Ethical Considerations
This study does not involve human participants or animals. All Google Trends data is anonymized. Therefore, the research does not require approval from a committee.
Statistical Analysis
The shape of the data distribution was assessed both graphically and through the Shapiro-Wilk test. Since the data sets were not normal (P<.001) and above or below threshold correlations were not of interest, we adopted the Spearman correlation (R) [23]. To check the discrepancy between two time series, quantifiers such as percentage difference (used to compare the average RSV of two simultaneous series and indicated with “δ”) and percentage increase (used to compare the average RSV of two consecutive series and indicated with “Δ”) were exploited. The statistical significance of the discrepancies between average values was measured through the Welch t test (t), which is also valid for large nonnormal data sets [24,25]. When two contiguous time series were compared, a graphic check was carried out to guarantee the absence of seasonality and trends. All data sets were normalized to 100 by multiplying individual values by the constant “100/data set maximum value.” The “Lag week” was defined as the number of weeks by which a time series was shifted to obtain the maximum correlation with another time series. By doing so, it was possible to estimate the predictive power of one time series over another and the latency between them. Finally, a multiple regression was used to build the function Y=f(VRH, VRQ) to evaluate the impact of VRH and VRQ on V [26]. SEs for the regression coefficients are reported. Based on previous literature, any causal correlations between the media clamor and web searches should be sought within a maximum lag range of 3 weeks (from –3 to 3) [9,11,21,27,28]. Indeed, the web interest in a topic must arise around the media hype peak to be considered a direct consequence or cause of the latter. Regarding the pairs (VRH, V) and (VRQ, V), the lag acceptability range was fixed at 0 to 8 weeks since it can take up to 2 months from vaccine booking to administration. Fisher r-to-z transformation (z) was used to compare Spearman coefficients.
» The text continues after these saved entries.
-- ==== Sys2Proof/Machine/Environment.lean ====
section
/-! DEFINITION. The surrounding software as expansions over the block's operations (30_encoding.md R101): Tuner Control
(41_tuner_control_env.md), the tick, the UI mode and the button, and the host table (45_main_tick_env.md). Not part of the
block (R6); no step of the block reads it (log 22). -/

namespace Sys2Proof.Machine.Env

/-! ### The chip, TunerState and the loop -/

/-- The chip fields R131 to R136 name without numbers (R27): parameters of the environment. The three registers Tuner Control
changes and commits are in the write block (R27, R63) and are given by their place in it, 0 for register 0x02 to 5 for 0x07. -/
structure Chip where
  regChan : Fin 6
  regAudio : Fin 6
  regPwr : Fin 6
  /-- any register: that it lies outside the write block is only implied (R27) -/
  regReadchan : Fin 16
  regRssi : Fin 16
  /-- where the resolved channel begins in `REG_READCHAN` (R27: no position) -/
  lowReadchan : Fin 16
  /-- how wide it is (R132: not given) -/
  widthReadchan : Fin 17
  /-- the lowest bit of the 8-bit signal-strength field (R136) -/
  lowRssi : Fin 9
  bitTune : Fin 16
  bitMute : Fin 16
  bitPower : Fin 16
  bitSeekDir : Fin 16
  bitSeekEn : Fin 16
  bitStc : Fin 16
  /-- R134: whether "flip" inverts the mute bit or sets it for the argument -/
  flipInverts : Bool
  /-- the level of the mute bit that means muted -/
  muteLevel : Bool
  /-- the level of the power bit that means on -/
  powerLevel : Bool
deriving DecidableEq, Repr

/-- The logical register at a place in the write block (R63). -/
def writeReg (p : Fin 6) : Fin 16 := ⟨2 + p.val, by omega⟩

/-- TunerState (R40, R130): the frequency 87.5 to 108.0 MHz in units of 100 kHz above 87.5, the volume 0 to 15, and the flags. -/
structure Tuner where
  channel : Fin 206
  volume : Fin 16
  mute : Bool
  power : Bool
deriving DecidableEq, Repr

/-- The frequency in MHz a channel number stands for: `(875 + channel) / 10` (R132, C3), exact (DESIGN CHOICE, log 29). -/
def mhzOf (channel : Nat) : Rat := (875 + (channel : Rat)) / 10

/-- UiMode (R40, R213). -/
inductive Mode where
  | frequency
  | volume
deriving DecidableEq, Repr

/-- What the main loop keeps (R40, R212, R214, R217). Its initial content is not given (R212, R213): any. -/
structure Loop where
  tuner : Tuner
  mode : Mode
  /-- the previous tick's rotary value -/
  prev : Int
  /-- when the button last toggled the mode, milliseconds -/
  lastToggle : Option Nat
  /-- where the display's scrolling stands (R216) -/
  scrollOffset : Int
  /-- held for good by a `seek` without response (R135, U3, R279) -/
  suspended : Bool
deriving DecidableEq, Repr

/-! ### Procedures -/

/-- What a procedure leaves: its value, the block's state, and the outputs of its operations in order (R15, R101). -/
structure Done (α : Type) where
  value : α
  state : State
  outs : List Output
deriving DecidableEq, Repr

/-- A procedure of the environment. -/
abbrev Proc (α : Type) := State → Host.Outcome (Done α) Fault Refusal

/-- No operation. -/
def ret {α : Type} (a : α) : Proc α := fun s => .next ⟨a, s, []⟩

/-- Puts the outputs of what came earlier before those of `r`. -/
def afterOuts {α : Type} (os : List Output) (r : Host.Outcome (Done α) Fault Refusal) :
    Host.Outcome (Done α) Fault Refusal :=
  match r with
  | .next d => .next { d with outs := os ++ d.outs }
  | .fault f => .fault f
  | .refused e => .refused e

/-- One procedure after another, stopping at the first refusal. -/
def andThen {α β : Type} (p : Proc α) (k : α → Proc β) : Proc β := fun s =>
  match p s with
  | .next d => afterOuts d.outs (k d.value d.state)
  | .fault f => .fault f
  | .refused e => .refused e
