-- ==== Sys2Proof/Tests/Slice0.lean ====
section
/-! SUPPORT. Tests on fixed values, taken from 95_test_vectors.md and 30_encoding.md, and one witness for the hypotheses of each
obligation that has some. -/

namespace Sys2Proof.Tests

open Sys2Proof Sys2Proof.Machine

/-! ### Helpers -/

/-- The answer is a next state with the property `p`. -/
def ran (r : Result) (p : State → Bool) : Bool :=
  match r with
  | .next t => p t
  | .fault _ => false
  | .refused _ => false

/-- The start state of 95_test_vectors.md sections 2.2 and 2.3, with the rotary cells of section 2.7. -/
def base : State :=
  { State.reset with
    ps := #v[0x41, 0x42, 0x43, 0x44, 0x45, 0x46, 0x47, 0x48],
    psStr := [0x41, 0x42, 0x43, 0x44, 0x45, 0x46, 0x47, 0x48],
    rotVal := 7, rotT := 1000 }

/-- A read burst under the default binding, bytes 12 to 31 zero (95_test_vectors.md, Conventions). -/
def burst (st b c d : Word) : List Byte :=
  [hiByte st, loByte st, 0, 0, 0, 0, hiByte b, loByte b, hiByte c, loByte c, hiByte d, loByte d] ++ List.replicate 20 0

/-- The bytes 00 to 1F of V-SH1. -/
def rising : List Byte := (List.range 32).map (BitVec.ofNat 8)

/-- `base` with a ready station-name group for slot 1 in the shadow. -/
def ready : State := base.setSh (burstWords (burst 0x8000 0x0001 0xAAAA 0x5859))

/-- `base` under `STALE_POLICY = SKIP`. -/
def skipping : State := { base with cfg := { Config.standard with stalePolicy := .skip } }

/-- The name buffer as numbers. -/
def name (t : State) : List Nat := t.ps.toList.map BitVec.toNat

/-- Two ticks whose refreshed shadows differ in the status word alone, not in its bit 15. -/
def onlyStatusDiffers (bus bus' : BusAnswer) (s s' : State) : Bool :=
  decide (bus = .fail ↔ bus' = .fail) && s'.cfg == s.cfg && s'.accumulator == s.accumulator &&
  ran (exec (.shRefresh bus) s) (fun u => ran (exec (.shRefresh bus') s') (fun u' =>
    decide (∀ r : Fin 16, r ≠ s.cfg.regStatus → u'.sh[r] = u.sh[r]) &&
    u'.sh[s.cfg.regStatus].getLsbD 15 == u.sh[s.cfg.regStatus].getLsbD 15 &&
    u'.sh[s.cfg.regStatus] != u.sh[s.cfg.regStatus])) &&
  s.cfg.regStatus != s.cfg.regRdsb && s.cfg.regStatus != s.cfg.regRdsc && s.cfg.regStatus != s.cfg.regRdsd &&
  ran (exec (.rdsProcess bus) s) (fun _ => true) && ran (exec (.rdsProcess bus') s') (fun _ => true)

/-- A refresh that leaves block B equal to `b` in a ready shadow, not a failed read under `SKIP`. -/
def bringsGroup (bus : BusAnswer) (s₀ : State) (b c d : Word) : Bool :=
  ran (exec (.shRefresh bus) s₀) fun s =>
    (bus != .fail || s₀.cfg.stalePolicy == .proceed) && s.sh[s.cfg.regStatus].getLsbD 15 &&
    s.sh[s.cfg.regRdsb] == b && s.sh[s.cfg.regRdsc] == c && s.sh[s.cfg.regRdsd] == d

/-! ### Ill-formed operands, one for each check of WellFormed.lean -/

theorem test_wf_short_burst : (Instr.shRefresh (.ok (List.replicate 31 0))).wf = false := by decide
theorem test_wf_short_burst_tick : (Instr.rdsProcess (.ok (List.replicate 31 0))).wf = false := by decide
theorem test_wf_lo : (Instr.shCommit 16 7 .done).wf = false := by decide
theorem test_wf_hi : (Instr.shCommit 2 16 .done).wf = false := by decide
theorem test_wf_get : (Instr.shGet 16).wf = false := by decide
theorem test_wf_set_index : (Instr.shSet 16 0).wf = false := by decide
theorem test_wf_set_value : (Instr.shSet 0 0x10000).wf = false := by decide
theorem test_wf_ign_zero : (Instr.rdsIgn 0).wf = false := by decide
theorem test_wf_ign_four : (Instr.rdsIgn 4).wf = false := by decide

/-! ### Decoding, words from R91 to R95 and from V-E1, V-E2 -/

theorem test_decode_refresh : decode ⟨.command, [0x0, 0x01]⟩ = .ok (.shRefresh .fail) := by decide
theorem test_decode_commit : decode ⟨.command, [0x1, 0x02, 0x07, 0x00]⟩ = .ok (.shCommit 2 7 .done) := by decide
theorem test_decode_get : decode ⟨.command, [0x2, 0x05]⟩ = .ok (.shGet 5) := by decide
theorem test_decode_set : decode ⟨.command, [0x3, 0x05, 0xBE, 0xEF]⟩ = .ok (.shSet 5 0xBEEF) := by decide
theorem test_decode_process : decode ⟨.command, [0x4, 0x01]⟩ = .ok (.rdsProcess .fail) := by decide
theorem test_decode_reset : decode ⟨.command, [0x5, 0x01]⟩ = .ok (.rdsReset .seek) := by decide
theorem test_decode_name : decode ⟨.command, [0x6]⟩ = .ok .rdsName := by decide
theorem test_decode_text : decode ⟨.command, [0x7]⟩ = .ok .rdsText := by decide
theorem test_decode_rot_get : decode ⟨.command, [0x8]⟩ = .ok .rotGet := by decide
theorem test_decode_rot_set : decode ⟨.command, [0x9, 0x01, 0x05]⟩ = .ok (.rotSet (-5)) := by decide
theorem test_decode_edge : decode ⟨.interrupt, [0x01, 0x04, 0x1A]⟩ = .ok (.rotEdge 1050 true) := by decide
theorem test_decode_bad_command : decode ⟨.command, [0xA]⟩ = .error .badCommand := by decide
theorem test_decode_bad_bytes : decode ⟨.command, [0x2]⟩ = .error .badOperandBytes := by decide
theorem test_decode_ps_slot3 : decodeGroup 0x0003 0 0x4243 = .ps 3 0x4243 := by decide
theorem test_decode_ps_ignored_bits : decodeGroup 0x0540 0xFFFF 0x4243 = .ps 0 0x4243 := by decide
theorem test_decode_ps_last : decodeGroup 0x07FF 0 0 = .ps 3 0 := by decide
theorem test_decode_ign_first : decodeGroup 0x0800 0 0 = .ign 1 := by decide
theorem test_decode_ign_below_text : decodeGroup 0x1FFF 0 0 = .ign 3 := by decide
theorem test_decode_rt_ignored_bit : decodeGroup 0x2010 1 2 = .rt 0 1 2 := by decide
theorem test_decode_rt_last : decodeGroup 0x27FF 1 2 = .rt 15 1 2 := by decide
theorem test_decode_ign_above_text : decodeGroup 0x2800 0 0 = .ign 5 := by decide
theorem test_decode_ign_all_ones : decodeGroup 0xFFFF 0 0 = .ign 31 := by decide
theorem test_table_word : decodeTableWord 16 0x200F = some (.rdsRt 15 0 0) := by decide
theorem test_table_interrupt : decodeTableWord 0 0 = some (.rotEdge 0 false) := by decide
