-- ==== Sys2Proof/Machine/State.lean ====
section
/-! DEFINITION. The state of the block: every register, queue, timer, output, input level and record field the manual
gives the RQ4, the queue of waiting commands, and the state right after power-on. -/

namespace Sys2Proof.Machine

/-! ## Fixed sets of names -/

/-- The run states (R174). -/
inductive RunState where
  | awaitingTables
  | ready
  | running
  | stopping
  | eStopped
deriving DecidableEq, Repr

/-- The states of a roster entry (R2). -/
inductive RosterState where
  | free
  | awaitingNote
  | queued
  | testing
  | outbound
  | done
deriving DecidableEq, Repr

/-- The places of a roster entry (R3). -/
inductive Place where
  | nowhere
  | lane (l : LaneId)
  | recirc (l : LaneId)
  | inTransfer
  | bay (n : BayId)
  | outfeed
  | station (st : StationId)
deriving DecidableEq, Repr

/-- The routes (R4). -/
inductive Route where
  | test
  | passThrough
  | deface
  | stamp
  | hold
deriving DecidableEq, Repr

/-- The void causes (R7). -/
inductive VoidCause where
  | noFill
  | noPressure
  | leak
  | overpressure
  | pressureLimit
  | zeroLapsed
  | gauge
  | eStop
deriving DecidableEq, Repr

/-- The reason codes of verdicts, holds and outcomes (R8). -/
inductive Reason where
  | none
  | visual
  | ratio
  | elastic
  | rupture
  | retestsExhausted
  | unidentified
  | unannounced
  | duplicateIdentity
  | unknownType
  | aborted
  | markUncertain
  | defaceUncertain
  | laneClear
  | transferJam
  | noCylinder
deriving DecidableEq, Repr

/-- The verdicts, a CONDEMN with its reason (R8). -/
inductive Verdict where
  | pass
  | condemn (reason : Reason)
  | notDue
deriving DecidableEq, Repr

/-- The outcomes (R8). -/
inductive OutcomeCode where
  | passedMarked
  | notDueReleased
  | condemnedDefaced
  | held
  | removed
  | missing
deriving DecidableEq, Repr

/-- The visual verdicts of a note (R53). -/
inductive Visual where
  | accept
  | condemn
deriving DecidableEq, Repr

/-- The alert codes 1 to 15, in the order of their numbers (R46, R69, R70, R76, R118, R138, R151, R154, R84, R178). -/
inductive AlertCode where
  | readerBreak
  | laneOverfill
  | unrosteredArrival
  | transferJam
  | gaugeDrift
  | ventFailure
  | ruptureInspection
  | intensifierFault
  | noAnswer
  | toolFault
  | noCylinder
  | protocol
  | unrosteredHeld
  | eStopAsserted
  | eStopReleased
deriving DecidableEq, Repr

/-- The result codes 0 to 7 (R167). -/
inductive ResultCode where
  | accepted
  | unknownCommand
  | badArgument
  | wrongState
  | duplicate
  | tooLate
  | notReady
  | tableError
deriving DecidableEq, Repr

/-- The receiver states (R42). -/
inductive ReaderState where
  | off
  | hunt
  | frame
  | fault
deriving DecidableEq, Repr

/-- The states of a lane and of the outfeed (R68, R80). -/
inductive FlowState where
  | normal
  | fault
deriving DecidableEq, Repr

/-- The bay states (R93). -/
inductive BayState where
  | starting
  | zeroing
  | idle
  | loading
  | filling
  | awaitIntensifier
  | pressurising
  | holding
  | suspended
  | releasing
  | settling
  | unloading
  | offline
  | fault
deriving DecidableEq, Repr

/-- The release causes (R92). -/
inductive ReleaseCause where
  | holdEnd
  | rupture
  | abort
  | void (c : VoidCause)
deriving DecidableEq, Repr

/-- The states a SUSPENDED bay was held from (R111). -/
inductive SuspendedFrom where
  | awaitIntensifier
  | pressurising
  | holding
deriving DecidableEq, Repr

/-- The resume points (R109). -/
inductive ResumePoint where
  | fill
  | request
  | suspend
  | unloadDecision
deriving DecidableEq, Repr

/-- The step an E-STOP keeps a bay from until the release (R108, R120). -/
inductive KeptStep where
  | fillStep
  | zeroing (rp : ResumePoint)
deriving DecidableEq, Repr

/-- The intensifier states (R133). -/
inductive IntensifierState where
  | offline
  | fault
  | free
  | retuning
  | driving
deriving DecidableEq, Repr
Since the search for cross-correlations is highly exploratory, the Holm-Bonferroni correction was adopted (m=50 hypotheses). The original P values have been reported alongside the adjusted ones (P*)—when P*>.001—to allow the reader to interpret the data independently.
Mass Media Clamor as a Confounding Factor
As previously discussed, there is solid evidence that mass media can substantially impact users’ web interests. This fact increases the probability of spurious correlations due to a so-called confounding factor, defined as a “hidden” variable (or set of variables) capable of distorting the true relationship between other apparently correlated (or uncorrelated) variables [29]. In this specific case, media hype can create highly confounding scenarios. For example, a COVID-19 outbreak can generate intense news fanfare, immediately followed by a user’s growing web interest in the disease. After 7 days, an increase in COVID-19 cases is registered. Examining the sole couple (user interest, COVID-19 cases), it could seem like the online searches predicted the increase in infections. However, by introducing the “media hype” variable, it is observed that users’ web interest is much more correlated with the latter than with COVID-19 cases [21]. For this reason, media coverage is introduced in this analysis as a possible confounding factor capable of distorting the relationship between V and VRQ. In this regard, it is fair to admit that other confounding factors not considered in this paper could alter such a relationship in complex ways. Nonetheless, at present, to the best of the author’s knowledge, media influence is the only widely reported confounding factor in the literature regarding Google Trends. Furthermore, the main research hypothesis is well-targeted, thus reducing the likelihood of spurious correlations.
Results
The adoption of the “vaccine reservation” query (VRQ) for our purpose is validated by the very strong correlation with the “covid vaccine” and “vaccine” queries (Multimedia Appendix 1, Figure S1) and the marked increase of its RSV in the period November 2020 to November 2021 compared to the past 4 years (Δ=11,500%; t56=6.8; P*<.001). The keywords related to the desire not to get vaccinated registered an average RSV of 4% compared to “vaccine reservation.” VRQ’s RSV has significantly exceeded that of searches for specific names such as “pfizer reservation,” “astrazeneca reservation,” “moderna reservation,” and “johnson&johnson reservation” (δ=190%; t55=6.6; P*<.001). Table 1 shows very strong correlations between VRQ and the national vaccination (V) trends (min r²=0.460; P*<.001, lag 0 weeks; max r²=0.903; P*<.001; lag 6 weeks). Significant correlations were also highlighted between VRQ’s RSV and the VRH of the newspaper “La Repubblica” (Multimedia Appendix 1, Table S1) and between VRH and V (Multimedia Appendix 1, Table S2). However, in these cases, the explained variations were markedly lower (max acceptable r2=0.237, P<.001, P*=.005, lag –3 weeks; max acceptable r2=0.286, P<.001, P*=.002, lag 8 weeks). The differences between the Spearman coefficients were highly significant (z=6.16, P*<.001; z=5.86, P*<.001).
Table 1
Spearman cross-correlations (R) between the “vaccine reservation” query (VRQ) and vaccination administrations in Italy from November 2020 and November 2021. The highest correlation is obtained by shifting the VRQ 6 weeks ahead.
Lag week
R (VRQ vs Va; 95% CI)
P value
P* value
N
–1
0.536 (0.297-0.711)
<.001
.002
47
0
0.678 (0.481-0.803)
<.001
<.001
48
1
0.777 (0.633-0.869)
<.001
<.001
48
2
0.833 (0.720-0.903)
<.001
<.001
48
3
0.887 (0.806-0.935)
<.001
<.001
48
4
0.927 (0.874-0.958)
<.001
<.001
48
5
0.946 (0.906-0.969)
<.001
<.001
48
6b
0.950 (0.912-0.971)
<.001
<.001
48
7
0.946 (0.905-0.969)
<.001
<.001
48
aV: vaccinations.
bThe highest correlation is obtained by shifting the VRQ 6 weeks ahead.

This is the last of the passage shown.